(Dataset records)
= = = = = = =

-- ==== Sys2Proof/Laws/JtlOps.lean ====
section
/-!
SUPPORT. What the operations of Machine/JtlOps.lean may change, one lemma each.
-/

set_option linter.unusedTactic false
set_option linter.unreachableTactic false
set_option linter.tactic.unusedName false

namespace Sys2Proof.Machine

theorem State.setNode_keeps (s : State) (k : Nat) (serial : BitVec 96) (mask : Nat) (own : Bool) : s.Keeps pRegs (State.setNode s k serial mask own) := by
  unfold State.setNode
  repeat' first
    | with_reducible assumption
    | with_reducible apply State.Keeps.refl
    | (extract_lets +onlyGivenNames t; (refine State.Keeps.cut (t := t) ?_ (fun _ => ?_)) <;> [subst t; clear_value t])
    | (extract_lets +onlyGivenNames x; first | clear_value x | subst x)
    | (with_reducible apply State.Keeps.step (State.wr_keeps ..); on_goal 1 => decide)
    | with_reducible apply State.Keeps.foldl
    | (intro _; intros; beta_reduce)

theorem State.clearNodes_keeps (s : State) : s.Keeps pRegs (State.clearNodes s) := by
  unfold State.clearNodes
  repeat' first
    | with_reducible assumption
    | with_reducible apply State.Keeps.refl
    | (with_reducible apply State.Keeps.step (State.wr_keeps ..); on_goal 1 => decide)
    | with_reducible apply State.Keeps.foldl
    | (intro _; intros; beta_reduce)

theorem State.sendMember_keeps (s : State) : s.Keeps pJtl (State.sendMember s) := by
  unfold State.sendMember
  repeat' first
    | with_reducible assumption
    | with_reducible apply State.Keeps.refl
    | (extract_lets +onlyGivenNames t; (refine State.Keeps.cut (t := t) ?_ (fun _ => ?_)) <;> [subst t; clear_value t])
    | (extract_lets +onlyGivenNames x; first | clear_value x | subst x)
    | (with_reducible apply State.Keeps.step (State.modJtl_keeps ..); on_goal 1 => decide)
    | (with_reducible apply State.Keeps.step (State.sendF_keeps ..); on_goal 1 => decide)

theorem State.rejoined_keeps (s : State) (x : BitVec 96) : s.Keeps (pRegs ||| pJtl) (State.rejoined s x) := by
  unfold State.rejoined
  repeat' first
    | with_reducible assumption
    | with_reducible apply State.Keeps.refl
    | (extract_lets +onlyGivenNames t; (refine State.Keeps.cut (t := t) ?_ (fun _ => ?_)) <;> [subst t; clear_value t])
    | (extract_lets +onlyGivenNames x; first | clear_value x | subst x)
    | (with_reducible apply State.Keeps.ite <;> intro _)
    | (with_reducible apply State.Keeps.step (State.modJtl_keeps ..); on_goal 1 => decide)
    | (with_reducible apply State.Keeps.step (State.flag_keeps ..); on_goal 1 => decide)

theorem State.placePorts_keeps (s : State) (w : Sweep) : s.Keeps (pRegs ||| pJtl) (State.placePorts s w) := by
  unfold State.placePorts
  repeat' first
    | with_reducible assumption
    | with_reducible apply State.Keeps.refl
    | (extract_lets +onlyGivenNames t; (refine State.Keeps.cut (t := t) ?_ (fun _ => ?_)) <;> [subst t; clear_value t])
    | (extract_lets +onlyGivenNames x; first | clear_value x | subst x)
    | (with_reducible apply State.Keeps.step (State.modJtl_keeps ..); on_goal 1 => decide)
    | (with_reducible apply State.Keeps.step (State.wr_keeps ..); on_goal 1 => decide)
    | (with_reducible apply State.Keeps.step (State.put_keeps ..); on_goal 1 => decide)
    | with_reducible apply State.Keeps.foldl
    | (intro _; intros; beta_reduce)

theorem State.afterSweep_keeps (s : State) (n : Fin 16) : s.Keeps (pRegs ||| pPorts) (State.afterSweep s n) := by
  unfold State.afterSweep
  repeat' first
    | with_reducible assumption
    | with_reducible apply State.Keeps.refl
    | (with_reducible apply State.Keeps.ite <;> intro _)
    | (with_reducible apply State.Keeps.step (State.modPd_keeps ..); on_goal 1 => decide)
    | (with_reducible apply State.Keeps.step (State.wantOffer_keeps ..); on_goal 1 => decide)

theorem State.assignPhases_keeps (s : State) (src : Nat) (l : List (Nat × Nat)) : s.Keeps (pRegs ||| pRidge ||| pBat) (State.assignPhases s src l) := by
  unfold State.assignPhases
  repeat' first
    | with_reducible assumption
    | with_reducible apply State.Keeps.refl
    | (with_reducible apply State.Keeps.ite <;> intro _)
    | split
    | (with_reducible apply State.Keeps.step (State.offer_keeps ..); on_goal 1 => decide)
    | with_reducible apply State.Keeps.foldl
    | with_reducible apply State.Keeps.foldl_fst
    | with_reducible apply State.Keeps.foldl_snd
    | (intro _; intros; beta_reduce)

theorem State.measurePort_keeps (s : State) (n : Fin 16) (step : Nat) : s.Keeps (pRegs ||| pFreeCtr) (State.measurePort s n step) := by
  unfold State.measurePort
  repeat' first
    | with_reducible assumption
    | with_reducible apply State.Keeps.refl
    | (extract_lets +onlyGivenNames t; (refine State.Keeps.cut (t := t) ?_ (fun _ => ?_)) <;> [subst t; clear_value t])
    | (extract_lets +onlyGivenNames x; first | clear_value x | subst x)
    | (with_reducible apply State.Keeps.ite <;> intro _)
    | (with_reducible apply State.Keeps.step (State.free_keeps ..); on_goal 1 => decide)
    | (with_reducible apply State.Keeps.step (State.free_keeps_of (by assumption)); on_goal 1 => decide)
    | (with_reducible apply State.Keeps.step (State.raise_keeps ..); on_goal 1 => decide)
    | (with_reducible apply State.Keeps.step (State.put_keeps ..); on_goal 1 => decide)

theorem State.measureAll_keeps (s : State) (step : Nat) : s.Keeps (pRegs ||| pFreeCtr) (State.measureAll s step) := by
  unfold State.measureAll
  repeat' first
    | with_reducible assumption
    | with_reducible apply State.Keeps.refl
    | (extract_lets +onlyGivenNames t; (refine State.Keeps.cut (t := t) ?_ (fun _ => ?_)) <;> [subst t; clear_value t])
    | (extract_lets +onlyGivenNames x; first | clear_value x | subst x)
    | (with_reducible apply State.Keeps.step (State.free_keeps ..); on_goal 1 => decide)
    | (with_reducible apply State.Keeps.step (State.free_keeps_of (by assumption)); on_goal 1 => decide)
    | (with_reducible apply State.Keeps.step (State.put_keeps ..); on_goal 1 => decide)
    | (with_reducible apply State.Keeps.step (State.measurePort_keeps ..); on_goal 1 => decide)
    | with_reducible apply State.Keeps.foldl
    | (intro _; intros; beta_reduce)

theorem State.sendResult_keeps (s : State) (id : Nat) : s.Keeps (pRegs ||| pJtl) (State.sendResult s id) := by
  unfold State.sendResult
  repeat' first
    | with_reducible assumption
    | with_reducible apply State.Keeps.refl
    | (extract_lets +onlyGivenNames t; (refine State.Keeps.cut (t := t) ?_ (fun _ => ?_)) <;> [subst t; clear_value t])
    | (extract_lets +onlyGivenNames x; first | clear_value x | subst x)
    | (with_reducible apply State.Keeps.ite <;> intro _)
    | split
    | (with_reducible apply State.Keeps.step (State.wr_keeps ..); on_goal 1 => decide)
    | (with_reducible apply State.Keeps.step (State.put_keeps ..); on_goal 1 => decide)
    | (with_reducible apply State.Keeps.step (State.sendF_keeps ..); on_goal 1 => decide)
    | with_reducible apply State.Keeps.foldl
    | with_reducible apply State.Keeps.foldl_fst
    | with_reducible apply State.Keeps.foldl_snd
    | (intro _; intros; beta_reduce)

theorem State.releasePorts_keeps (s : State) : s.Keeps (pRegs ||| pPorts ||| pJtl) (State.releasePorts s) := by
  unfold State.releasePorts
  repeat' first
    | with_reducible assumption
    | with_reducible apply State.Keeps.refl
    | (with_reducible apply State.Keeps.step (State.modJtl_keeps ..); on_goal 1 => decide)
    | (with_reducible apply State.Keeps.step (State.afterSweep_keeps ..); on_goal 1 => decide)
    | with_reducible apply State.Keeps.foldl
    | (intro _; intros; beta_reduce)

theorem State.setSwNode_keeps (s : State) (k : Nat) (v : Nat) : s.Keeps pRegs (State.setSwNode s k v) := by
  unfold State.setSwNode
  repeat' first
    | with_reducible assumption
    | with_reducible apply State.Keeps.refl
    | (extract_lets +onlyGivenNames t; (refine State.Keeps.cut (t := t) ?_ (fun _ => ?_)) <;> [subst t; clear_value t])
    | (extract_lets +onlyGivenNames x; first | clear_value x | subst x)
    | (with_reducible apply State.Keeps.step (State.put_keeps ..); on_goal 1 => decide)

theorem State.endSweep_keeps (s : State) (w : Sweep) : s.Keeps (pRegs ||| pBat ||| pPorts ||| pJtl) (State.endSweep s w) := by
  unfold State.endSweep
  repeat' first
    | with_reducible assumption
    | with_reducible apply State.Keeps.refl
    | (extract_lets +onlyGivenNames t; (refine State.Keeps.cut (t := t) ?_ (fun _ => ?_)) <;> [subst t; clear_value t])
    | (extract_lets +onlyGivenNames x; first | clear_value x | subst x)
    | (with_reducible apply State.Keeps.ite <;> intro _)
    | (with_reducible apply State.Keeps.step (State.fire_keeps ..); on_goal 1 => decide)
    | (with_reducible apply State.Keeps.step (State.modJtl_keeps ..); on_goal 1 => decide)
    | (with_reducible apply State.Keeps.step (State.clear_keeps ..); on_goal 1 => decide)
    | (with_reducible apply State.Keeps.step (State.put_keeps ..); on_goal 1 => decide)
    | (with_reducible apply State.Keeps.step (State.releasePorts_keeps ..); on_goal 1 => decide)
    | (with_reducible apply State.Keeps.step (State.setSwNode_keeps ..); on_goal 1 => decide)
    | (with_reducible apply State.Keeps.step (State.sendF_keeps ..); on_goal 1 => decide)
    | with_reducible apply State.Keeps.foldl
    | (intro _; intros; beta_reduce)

= = = = = = =

• **PROBLEM TO SOLVE**
Which lines hold the string "lean"? Copy all of them from the data above.

• **WRITTEN ANSWER**
-- ==== Sys2Proof/Laws/JtlOps.lean ====
SUPPORT. What the operations of Machine/JtlOps.lean may change, one lemma each.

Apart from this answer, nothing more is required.